Required action ▸ Transcribe the stretch of entries below from the line with "if op = .afx then finishOp else endAf op" through the line with "flagged one of", exactly and with both ends included; leave out all other lines.

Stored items
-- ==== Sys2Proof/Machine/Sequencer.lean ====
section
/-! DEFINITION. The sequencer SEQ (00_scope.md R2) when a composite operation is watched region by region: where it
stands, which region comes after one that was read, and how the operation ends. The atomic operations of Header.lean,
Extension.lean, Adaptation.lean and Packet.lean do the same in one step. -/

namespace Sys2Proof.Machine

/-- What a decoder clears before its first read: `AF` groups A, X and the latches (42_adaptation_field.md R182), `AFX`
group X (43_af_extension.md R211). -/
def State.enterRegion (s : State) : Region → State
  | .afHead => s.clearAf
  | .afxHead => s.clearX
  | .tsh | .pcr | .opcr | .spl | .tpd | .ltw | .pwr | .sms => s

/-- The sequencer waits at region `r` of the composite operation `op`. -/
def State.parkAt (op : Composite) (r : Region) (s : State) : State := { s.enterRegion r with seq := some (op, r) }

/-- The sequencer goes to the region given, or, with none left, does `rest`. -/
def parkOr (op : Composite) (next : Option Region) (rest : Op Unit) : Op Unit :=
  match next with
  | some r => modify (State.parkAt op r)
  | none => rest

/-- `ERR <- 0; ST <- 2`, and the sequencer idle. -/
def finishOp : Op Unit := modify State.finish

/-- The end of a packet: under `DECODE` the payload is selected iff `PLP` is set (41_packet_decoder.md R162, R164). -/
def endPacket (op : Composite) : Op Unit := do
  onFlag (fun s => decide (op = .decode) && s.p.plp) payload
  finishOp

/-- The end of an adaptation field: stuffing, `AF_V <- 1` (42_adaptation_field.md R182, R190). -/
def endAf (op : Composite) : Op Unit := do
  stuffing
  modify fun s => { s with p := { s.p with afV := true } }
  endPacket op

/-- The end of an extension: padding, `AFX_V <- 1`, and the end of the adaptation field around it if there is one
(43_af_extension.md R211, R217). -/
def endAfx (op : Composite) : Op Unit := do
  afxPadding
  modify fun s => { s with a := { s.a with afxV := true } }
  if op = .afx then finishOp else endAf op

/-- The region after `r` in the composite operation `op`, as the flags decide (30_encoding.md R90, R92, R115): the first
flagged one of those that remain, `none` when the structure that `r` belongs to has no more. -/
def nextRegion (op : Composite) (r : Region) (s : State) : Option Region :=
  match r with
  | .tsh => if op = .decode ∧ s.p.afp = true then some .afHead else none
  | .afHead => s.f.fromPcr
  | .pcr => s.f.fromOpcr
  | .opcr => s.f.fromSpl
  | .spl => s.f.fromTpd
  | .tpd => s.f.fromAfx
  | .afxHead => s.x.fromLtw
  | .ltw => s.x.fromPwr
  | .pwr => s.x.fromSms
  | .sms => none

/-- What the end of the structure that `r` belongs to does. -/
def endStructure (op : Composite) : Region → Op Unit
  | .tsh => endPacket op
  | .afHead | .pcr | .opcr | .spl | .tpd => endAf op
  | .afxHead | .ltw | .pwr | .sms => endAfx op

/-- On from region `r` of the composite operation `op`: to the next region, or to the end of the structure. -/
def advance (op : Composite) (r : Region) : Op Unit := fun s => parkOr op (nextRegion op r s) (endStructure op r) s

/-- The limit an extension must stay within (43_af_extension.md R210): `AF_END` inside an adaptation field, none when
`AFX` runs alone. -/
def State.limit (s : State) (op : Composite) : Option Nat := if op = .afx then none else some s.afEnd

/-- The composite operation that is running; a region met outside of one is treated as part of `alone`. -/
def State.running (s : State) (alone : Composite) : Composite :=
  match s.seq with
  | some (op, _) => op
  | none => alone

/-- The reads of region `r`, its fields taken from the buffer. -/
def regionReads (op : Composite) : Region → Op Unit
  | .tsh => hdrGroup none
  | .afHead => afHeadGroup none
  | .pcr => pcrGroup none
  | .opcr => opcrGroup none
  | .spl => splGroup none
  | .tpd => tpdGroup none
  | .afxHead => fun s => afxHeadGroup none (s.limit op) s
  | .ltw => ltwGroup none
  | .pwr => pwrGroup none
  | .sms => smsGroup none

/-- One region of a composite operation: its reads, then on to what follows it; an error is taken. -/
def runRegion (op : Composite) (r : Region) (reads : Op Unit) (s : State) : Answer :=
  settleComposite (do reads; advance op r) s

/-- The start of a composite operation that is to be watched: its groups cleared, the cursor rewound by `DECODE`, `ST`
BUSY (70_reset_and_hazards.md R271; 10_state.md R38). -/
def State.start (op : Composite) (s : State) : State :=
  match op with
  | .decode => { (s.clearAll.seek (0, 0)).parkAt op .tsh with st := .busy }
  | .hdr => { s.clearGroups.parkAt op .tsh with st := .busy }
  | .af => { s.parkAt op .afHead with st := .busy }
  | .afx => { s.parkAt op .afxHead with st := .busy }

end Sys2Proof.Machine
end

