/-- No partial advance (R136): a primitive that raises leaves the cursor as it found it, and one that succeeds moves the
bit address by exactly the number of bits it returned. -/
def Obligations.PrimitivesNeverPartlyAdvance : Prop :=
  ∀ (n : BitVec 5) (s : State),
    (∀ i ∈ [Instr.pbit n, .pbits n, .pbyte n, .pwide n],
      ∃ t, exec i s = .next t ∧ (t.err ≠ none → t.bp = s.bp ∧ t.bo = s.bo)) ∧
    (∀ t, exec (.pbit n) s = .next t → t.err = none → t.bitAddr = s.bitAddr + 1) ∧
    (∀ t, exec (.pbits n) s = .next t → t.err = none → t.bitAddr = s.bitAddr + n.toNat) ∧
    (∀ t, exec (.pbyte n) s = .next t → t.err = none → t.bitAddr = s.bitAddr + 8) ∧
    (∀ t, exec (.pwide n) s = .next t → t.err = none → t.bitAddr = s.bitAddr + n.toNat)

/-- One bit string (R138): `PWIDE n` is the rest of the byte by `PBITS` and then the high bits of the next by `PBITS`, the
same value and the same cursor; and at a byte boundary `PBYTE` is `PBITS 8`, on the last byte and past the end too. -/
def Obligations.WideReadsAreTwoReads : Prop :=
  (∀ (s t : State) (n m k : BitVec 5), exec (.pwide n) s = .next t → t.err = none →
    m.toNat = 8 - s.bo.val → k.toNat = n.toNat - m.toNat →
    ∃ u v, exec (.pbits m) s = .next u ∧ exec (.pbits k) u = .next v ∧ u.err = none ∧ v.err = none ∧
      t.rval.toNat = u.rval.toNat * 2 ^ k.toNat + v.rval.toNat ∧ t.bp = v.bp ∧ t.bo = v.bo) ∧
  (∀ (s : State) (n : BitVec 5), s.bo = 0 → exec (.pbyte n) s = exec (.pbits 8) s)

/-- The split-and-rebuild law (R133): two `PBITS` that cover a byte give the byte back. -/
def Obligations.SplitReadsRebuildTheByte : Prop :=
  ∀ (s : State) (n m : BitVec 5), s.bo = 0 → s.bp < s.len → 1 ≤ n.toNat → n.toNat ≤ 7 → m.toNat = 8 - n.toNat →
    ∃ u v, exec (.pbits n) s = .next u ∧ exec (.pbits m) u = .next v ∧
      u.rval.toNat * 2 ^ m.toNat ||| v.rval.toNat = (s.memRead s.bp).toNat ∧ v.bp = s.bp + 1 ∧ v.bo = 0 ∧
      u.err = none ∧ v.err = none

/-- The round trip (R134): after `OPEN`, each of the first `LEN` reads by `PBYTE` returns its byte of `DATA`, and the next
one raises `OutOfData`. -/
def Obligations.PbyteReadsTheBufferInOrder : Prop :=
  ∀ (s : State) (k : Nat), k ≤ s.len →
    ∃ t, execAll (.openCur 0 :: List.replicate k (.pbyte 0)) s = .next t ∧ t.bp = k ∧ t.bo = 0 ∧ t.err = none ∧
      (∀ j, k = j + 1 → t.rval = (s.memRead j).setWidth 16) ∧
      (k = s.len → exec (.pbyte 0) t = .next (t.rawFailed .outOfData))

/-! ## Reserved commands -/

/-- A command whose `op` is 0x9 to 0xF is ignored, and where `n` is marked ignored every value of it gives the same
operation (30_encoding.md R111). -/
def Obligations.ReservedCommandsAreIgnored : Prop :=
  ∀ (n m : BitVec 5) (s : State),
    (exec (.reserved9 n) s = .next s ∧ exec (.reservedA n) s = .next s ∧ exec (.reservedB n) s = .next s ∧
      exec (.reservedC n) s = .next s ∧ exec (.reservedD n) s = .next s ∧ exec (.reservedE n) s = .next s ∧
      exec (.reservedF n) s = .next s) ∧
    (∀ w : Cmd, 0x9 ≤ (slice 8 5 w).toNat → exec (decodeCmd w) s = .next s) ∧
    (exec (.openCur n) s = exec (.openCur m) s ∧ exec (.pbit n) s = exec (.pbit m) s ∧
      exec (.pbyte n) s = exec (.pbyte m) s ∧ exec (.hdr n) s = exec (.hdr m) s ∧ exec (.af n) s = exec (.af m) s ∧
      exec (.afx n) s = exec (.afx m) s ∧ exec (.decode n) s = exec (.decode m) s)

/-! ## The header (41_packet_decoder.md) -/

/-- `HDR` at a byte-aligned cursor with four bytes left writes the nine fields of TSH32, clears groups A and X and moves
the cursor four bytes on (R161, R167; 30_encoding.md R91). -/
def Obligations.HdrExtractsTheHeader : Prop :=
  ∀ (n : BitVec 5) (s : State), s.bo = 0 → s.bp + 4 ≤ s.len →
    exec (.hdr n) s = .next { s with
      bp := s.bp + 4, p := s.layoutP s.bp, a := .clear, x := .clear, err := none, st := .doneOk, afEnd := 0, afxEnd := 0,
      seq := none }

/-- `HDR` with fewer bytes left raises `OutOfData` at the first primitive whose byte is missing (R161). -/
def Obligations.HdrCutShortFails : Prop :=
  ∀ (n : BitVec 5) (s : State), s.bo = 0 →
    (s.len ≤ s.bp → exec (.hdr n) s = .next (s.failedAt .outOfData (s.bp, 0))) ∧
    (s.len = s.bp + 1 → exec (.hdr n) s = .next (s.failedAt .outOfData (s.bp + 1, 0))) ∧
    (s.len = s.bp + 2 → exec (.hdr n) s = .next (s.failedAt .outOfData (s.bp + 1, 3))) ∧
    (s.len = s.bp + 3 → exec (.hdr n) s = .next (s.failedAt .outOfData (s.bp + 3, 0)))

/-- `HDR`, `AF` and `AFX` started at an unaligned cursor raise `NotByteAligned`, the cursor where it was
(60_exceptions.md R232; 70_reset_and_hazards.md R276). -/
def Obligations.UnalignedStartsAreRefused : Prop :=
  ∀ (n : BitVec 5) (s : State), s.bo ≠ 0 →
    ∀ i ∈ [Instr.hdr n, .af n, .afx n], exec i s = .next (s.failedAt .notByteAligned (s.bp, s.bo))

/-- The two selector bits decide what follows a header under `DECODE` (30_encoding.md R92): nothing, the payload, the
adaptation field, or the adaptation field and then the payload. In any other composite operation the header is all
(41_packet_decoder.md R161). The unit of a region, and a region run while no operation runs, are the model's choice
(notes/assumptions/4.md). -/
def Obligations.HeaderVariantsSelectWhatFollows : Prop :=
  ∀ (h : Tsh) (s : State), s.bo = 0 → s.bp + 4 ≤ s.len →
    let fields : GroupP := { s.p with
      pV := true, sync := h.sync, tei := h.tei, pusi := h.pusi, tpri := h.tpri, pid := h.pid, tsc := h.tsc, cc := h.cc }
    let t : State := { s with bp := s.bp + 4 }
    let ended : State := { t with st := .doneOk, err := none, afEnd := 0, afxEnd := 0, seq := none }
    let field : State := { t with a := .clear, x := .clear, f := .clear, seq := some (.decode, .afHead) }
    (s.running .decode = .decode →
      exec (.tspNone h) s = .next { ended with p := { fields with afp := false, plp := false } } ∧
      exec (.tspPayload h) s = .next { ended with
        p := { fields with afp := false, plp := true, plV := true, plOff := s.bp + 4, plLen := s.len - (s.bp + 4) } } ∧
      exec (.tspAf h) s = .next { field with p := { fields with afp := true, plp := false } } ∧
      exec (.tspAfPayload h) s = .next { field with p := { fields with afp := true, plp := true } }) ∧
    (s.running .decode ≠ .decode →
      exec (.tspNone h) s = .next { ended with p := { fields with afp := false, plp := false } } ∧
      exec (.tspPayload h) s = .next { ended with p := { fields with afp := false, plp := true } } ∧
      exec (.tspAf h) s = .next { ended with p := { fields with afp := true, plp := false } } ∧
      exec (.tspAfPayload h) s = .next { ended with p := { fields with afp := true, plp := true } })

Your response ▸
  if op = .afx then finishOp else endAf op

/-- The region after `r` in the composite operation `op`, as the flags decide (30_encoding.md R90, R92, R115): the first
flagged one of those that remain, `none` when the structure that `r` belongs to has no more. -/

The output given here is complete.